Exercise requirements
Set down word for word the lines that begin the entries and run through the line containing "check : Nat". Give nothing further.

----- Supplied data

-- ==== Sys2Proof/Syntax.lean ====
section
/-! DEFINITION. The commands: one constructor of Instr for each row of the opcode table, and the operand types.
The table gives its rows no operands; these are the model's own choice (log entry 1): what the outside world or another
unit hands over with the event. -/

set_option linter.unusedVariables false

namespace Sys2Proof

/-- A mailbox request as the transport hands it over for execution (R400, R403, R407): the path it came on
(function f, or 0x100 + source EID on the management port), the header fields and the payload bytes. -/
structure MbxReq where
  path : Nat
  version : Nat
  tag : Nat
  length : Nat
  resvZero : Bool          -- reserved header bits are zero
  payload : List Nat       -- bytes
  deriving DecidableEq, Repr

/-- A fetched I/O submission queue entry (Table 12-3): the fields the device acts on. -/
structure IoEntry where
  fn : Nat
  sq : Nat
  cid : Nat
  nsid : Nat
  slba : Nat
  nlb : Nat                -- NLB, 0's based
  fua : Bool
  lr : Bool                -- Limited Retry
  deac : Bool
  fuse : Nat
  dtype : Nat
  wrap : Bool              -- a reserved or impossible pointer field (fails validation)
  win : Option Nat         -- the function whose BAR4 holds the data pointer; none: host memory
  check : Nat              -- what the checks of its data come to: 0 right, 1 compare mismatch, 2 guard, 3 application tag, 4 reference tag
  lists : Nat              -- device reads of PRP lists and SGL segments its data pointer needs (R30)
  deriving DecidableEq, Repr

/-- An admin command's header. -/
structure AdminHdr where
  fn : Nat
  cid : Nat
  nsid : Nat
  deriving DecidableEq, Repr

/-- How a T-word's fetch went (R265): parity right, wrong once, wrong on the re-fetch too. -/
inductive Fetch where
  | clean | retried | failed
  deriving DecidableEq, Repr

/-- A plan handed to a die context (R271, Table 08-6). -/
structure DiePlan where
  entry : Nat
  row : Nat
  col : Nat
  tile : Nat
  planeMask : Nat
  param : List Nat
  epoch : Nat
  kind : Nat               -- 0 read, 1 program, 2 erase
  deriving DecidableEq, Repr

/-- What the booted image brings for one kind of microcoded engine (R267, R268). -/
structure Patch where
  kind : Nat               -- in the order of R269, Traverse 0
  romOk : Bool             -- the ROM version it names is the kind's
  ver : Nat                -- PATCH_VER
  ram : List (BitVec 128)  -- both patch segments, from address 0xE00 on
  redirects : List (Nat × Nat)  -- redirect table: ROM address, patch address
  deriving DecidableEq, Repr

/-- What a target answered during discovery (R228 to R231). -/
structure Target where
  resetOk : Bool           -- RB_N went high within 10 ms
  statusOk : Bool          -- one of three attempts read a status other than 0xFF
  idOk : Bool              -- Read ID answered "ONFI"
  crcOk : Bool             -- one copy of the parameter page had a good CRC
  luns : Nat
  mfr : List Nat           -- parameter page bytes 32 to 43
  model : List Nat         -- bytes 44 to 63
  jedec : Nat              -- byte 64
  deriving DecidableEq, Repr

/-- A write to the MSI-X state of a function (R343). -/
inductive MsixWrite where
  | vector (v : Nat) (masked : Bool)
  | function (masked : Bool)
  | enable (on : Bool)
  deriving DecidableEq, Repr

/-- A DRAM request (R446). -/
structure DramReq where
  id : Nat
  port : Nat
  bank : Nat
  row : Nat
  addr : Nat
  wr : Bool
  deriving DecidableEq, Repr

/-- What a DRAM unit holds (Table 14-9): a map segment, a staging slot, a stripe journal slot, an Atlas journal tail unit, metadata,
firmware, or direct window bytes of a command. -/
inductive DramUnit where
  | map (pool seg : Nat)
  | staging (offset : Nat)
  | stripe (slot : Nat)
  | tail
  | metadata
  | firmware
  | window (cmd : Option (Nat × Nat × Nat))
  deriving DecidableEq, Repr

/-- An allocation of a tile (R436): its holders; `damaged`: the link read at the head of the free list fails its check half (R439). -/
structure TileAsk where
  holders : Nat
  damaged : Bool
  deriving DecidableEq, Repr

/-- A fault as an instance detects it (R531, R545). -/
structure FaultReport where
  block : Nat
  inst : Nat
  cause : Nat
  sub : Nat                -- sub-unit number or failing address, 0 where the cause has none
  injected : Bool
  link : Option (Nat × Nat)  -- the link partner (block, instance) the error concerns
  deriving DecidableEq, Repr

/-- A cipher job (R464, R476): what a lane does with a slot of data. -/
structure CipherJob where
  lane : Nat
  kind : Nat               -- 0 encrypt, 1 decrypt, 2 seal, 3 open, 4 and 5 open and seal internal metadata, 6 and 7 into and out of staging (R461)
  slot : Nat               -- key slot
  word : Option Nat        -- the quarter word read; none: LBAF 1 (R430)
  dupOk : Bool             -- both datapaths agreed
  curOk : Bool             -- XTS: every protection information guard passes under CURRENT (R476)
  shadowOk : Bool          -- under SHADOW
  injected : Bool
  cmd : Option (Nat × Nat × Nat)  -- the I/O command it works for: function, queue, identifier
  lba : Nat                -- LBA within the namespace; of internal metadata its structure number (R458)
  side : Nat               -- side band bytes 4 to 11
  addr : Nat               -- its position on flash: map address, quarter at bit 36 (Table 15-2)
  data : List Nat          -- one LBA or one metadata quarter, as the lane takes it
  tag : Nat                -- side band bytes 12 to 27 read
  deriving DecidableEq, Repr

----------

Answer space
-- ==== Sys2Proof/Syntax.lean ====
section
/-! DEFINITION. The commands: one constructor of Instr for each row of the opcode table, and the operand types.
The table gives its rows no operands; these are the model's own choice (log entry 1): what the outside world or another
unit hands over with the event. -/

set_option linter.unusedVariables false

namespace Sys2Proof

/-- A mailbox request as the transport hands it over for execution (R400, R403, R407): the path it came on
(function f, or 0x100 + source EID on the management port), the header fields and the payload bytes. -/
structure MbxReq where
  path : Nat
  version : Nat
  tag : Nat
  length : Nat
  resvZero : Bool          -- reserved header bits are zero
  payload : List Nat       -- bytes
  deriving DecidableEq, Repr

/-- A fetched I/O submission queue entry (Table 12-3): the fields the device acts on. -/
structure IoEntry where
  fn : Nat
  sq : Nat
  cid : Nat
  nsid : Nat
  slba : Nat
  nlb : Nat                -- NLB, 0's based
  fua : Bool
  lr : Bool                -- Limited Retry
  deac : Bool
  fuse : Nat
  dtype : Nat
  wrap : Bool              -- a reserved or impossible pointer field (fails validation)
  win : Option Nat         -- the function whose BAR4 holds the data pointer; none: host memory
  check : Nat              -- what the checks of its data come to: 0 right, 1 compare mismatch, 2 guard, 3 application tag, 4 reference tag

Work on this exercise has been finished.